NOTA: Os seguintes passos são necessários para adaptar os parâmetros às respectivas condições de microrganismos e cultura. O ajuste das configurações da sonda dura cerca de 20 min para um usuário experiente. Uma descrição detalhada das ferramentas e etapas é dada no manual correspondente da ponta de prova de SOPAT GmbH. Em geral, são necessárias as ferramentas que são apresentadas no seguinte protocolo: (i) Controlador de sonda para ajustes de sonda e aquisição de imagem; (ii) Fiji (ImageJ) para anotações em imagens adquiridas; (iii) Suporte SOPAT para treinamento de rede neural artificial (ANN) e criação de fluxo de trabalho; (iv) Batcher para processamento de lotes de dados usando imagens já adquiridas com fluxo de trabalho; (v) Analisador de Resultados para visualização e avaliação de resultados em imagens processadas em lote; e (vi) Monitor para medição automatizada em tempo real e visualização de resultados.

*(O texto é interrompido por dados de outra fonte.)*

-- ==== Sys2Proof/Machine/LinkEvents.lean ====
section
/-!
DEFINITION. The events of a limb link: PREAMBLE_END, BREAK_END, COMMAND_FRAME_END, ECHO_MISMATCH, FRAME_ABANDONED and
the three ends of a reply slot (R120, R123 to R129).
-/

namespace Sys2Proof.Machine

namespace Device

/-- The break has been sent with a clean echo: the controller sends the command frame (R123). -/
def beginSending (l : Leg) (d : Device) : Device := d.modLink l fun k => { k with state := .sending }

end Device

/-- PREAMBLE_END (R120). -/
def execPreambleEnd (l : Leg) (s : State) : Host.Outcome State Fault Refusal :=
  s.whenPossible ((s.dev.link l).state = .preamble) (Device.lineFree l)

/-- BREAK_END (R123). -/
def execBreakEnd (l : Leg) (s : State) : Host.Outcome State Fault Refusal :=
  s.whenPossible ((s.dev.link l).state = .lowBreak && (s.dev.link l).abandoned.isNone) (Device.beginSending l)

/-- COMMAND_FRAME_END (R123). -/
def execCommandFrameEnd (l : Leg) (s : State) : Host.Outcome State Fault Refusal :=
  match (s.dev.link l).inFlight with
  | some c =>
    s.whenPossible ((s.dev.link l).state = .sending && (s.dev.link l).abandoned.isNone) (Device.commandDelivered l c)
  | none => s.whenPossible false id

/-- A bit time at which the controller checks its echo: the 14 of the break in BREAK, those of the command frame in
SENDING, up to the last one it sends (R124). -/
def echoChecked (l : Leg) (k : LinkController) (bitTime : Nat) : Bool :=
  (k.state = .lowBreak && bitTime < 14) || (k.state = .sending && 14 ≤ bitTime && bitTime < (linkBits l k).length)

/-- The read-back of one bit time (R124). A majority equal to the bit sent is no mismatch (log 12); a frame already
abandoned stays so (log 11). -/
def Device.readBackBit (l : Leg) (bitTime : Nat) (readBack : Sample3) (d : Device) : Device :=
  if majority3 readBack = (linkBits l (d.link l)).getD bitTime true ∨ (d.link l).abandoned.isSome then d
  else d.abandonFrame l bitTime

/-- ECHO_MISMATCH (R124). -/
def execEchoMismatch (l : Leg) (bitTime : Nat) (readBack : Sample3) (s : State) : Host.Outcome State Fault Refusal :=
  s.whenPossible ((s.dev.link l).inFlight.isSome && echoChecked l (s.dev.link l) bitTime)
    (Device.readBackBit l bitTime readBack)

/-- FRAME_ABANDONED (R124, R125). -/
def execFrameAbandoned (l : Leg) (s : State) : Host.Outcome State Fault Refusal :=
  s.whenPossible
    ((s.dev.link l).abandoned.isSome && ((s.dev.link l).state = .lowBreak || (s.dev.link l).state = .sending))
    (Device.frameAbandoned l)

/-- The open reply slot of a link. -/
def LinkState.openSlot : LinkState → Option Slot
  | .slot x => some x
  | _ => none

/-- The end of an open slot, with the samples taken since it opened, that brought a number of characters the event
allows (R126). Samples that do not end the slot, or end it otherwise, make up another event (log 9). -/
def State.slotEnds (s : State) (l : Leg) (heard : List Bool) (fits : Nat → Slot → Bool) :
    Host.Outcome State Fault Refusal :=
  match (s.dev.link l).state.openSlot with
  | none => s.whenPossible false id
  | some x =>
    s.whenRunning
      (match slotChars (s.dev.link l) x heard with
      | some cs =>
        if fits cs.length x then s.onDevice (Device.endSlot l x cs (carriedOver (s.dev.link l) x heard))
        else .refused .notThisEvent
      | none => .refused .notThisEvent)

/-- REPLY_WINDOW_EXPIRY (R126). -/
def execReplyWindowExpiry (l : Leg) (heard : List Bool) (s : State) : Host.Outcome State Fault Refusal :=
  s.slotEnds l heard fun n _ => n = 0

/-- SHORT_REPLY (R126). -/
def execShortReply (l : Leg) (heard : List Bool) (s : State) : Host.Outcome State Fault Refusal :=
  s.slotEnds l heard fun n x => 1 ≤ n && n < expectedChars x

/-- REPLY_COMPLETE (R126, R127). -/
def execReplyComplete (l : Leg) (heard : List Bool) (s : State) : Host.Outcome State Fault Refusal :=
  s.slotEnds l heard fun n x => n = expectedChars x

end Sys2Proof.Machine
end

1. Definição de parâmetros de hardware

1. Prepare uma cultura com a maior concentração celular que pode ser alcançada durante o experimento ou centrífuga e resuspenda a pelota para alcançar essa concentração. Neste caso, 65 g^L-1 de concentração de biomassa seca foi escolhido para cultivos de S. cerevisiae.
2. Prepare diferentes diluições, que variam da concentração mais alta à mais baixa para que a faixa esperada seja totalmente coberta. Recomenda-se um mínimo de 4 concentrações diferentes.
3. Identifique a faixa de tamanho celular do microorganismo com microscopia convencional. Defina o diâmetro máximo esperado (d_máximo)das respectivas células. Este valor é fixado em 8 μm em caso de S. cerevisiae.
4. Escolha duas lacunas de medição de 5x e 10x do_máximo d esperado das células.
5. Escolha a intensidade máxima do stroboscope. Escolha intensidades de stroboscope para ambas as lacunas com a maior concentração celular para que as células ainda sejam visíveis nas imagens com a menor intensidade de luz (imagens mais escuras).
6. Escolha a intensidade mínima do stroboscope e, em seguida, escolha intensidades de estóscópio para ambas as lacunas para que as células ainda sejam visíveis nas imagens com a maior intensidade de luz (imagens mais brilhantes). Use a menor concentração celular, que provavelmente aparece durante o período de medição.
7. Escolha uma posição de foco, que produz as imagens mais nítidas para cada lacuna de medição, tanto para intensidades de stroboscope quanto para a faixa de concentração que precisa ser testada (veja o passo 2 para detalhes sobre foco). As células de foco apropriadamente para que os dados de imagem possam ser anotados posteriormente (ver passo 4).
8. Medir a série de diluição previamente preparada da concentração celular (ver passo 2) com larguras de abertura e intensidades de estroboscópio.

Figura 1: Ferramenta de calibração de concentração. Esquerda GUI: set diretórios de imagem (mínimo de 3) com concentrações conhecidas; GUI central: escolha os recursos a serem calculados no diretório de imagens; GUI certo: escolha o erro quadrado médio de raiz ponderada (WRMSE) para identificar o mínimo. WRMSE e a melhor correlação entre qualquer recurso de imagem e a concentração celular. Clique aqui para ver uma versão maior deste número.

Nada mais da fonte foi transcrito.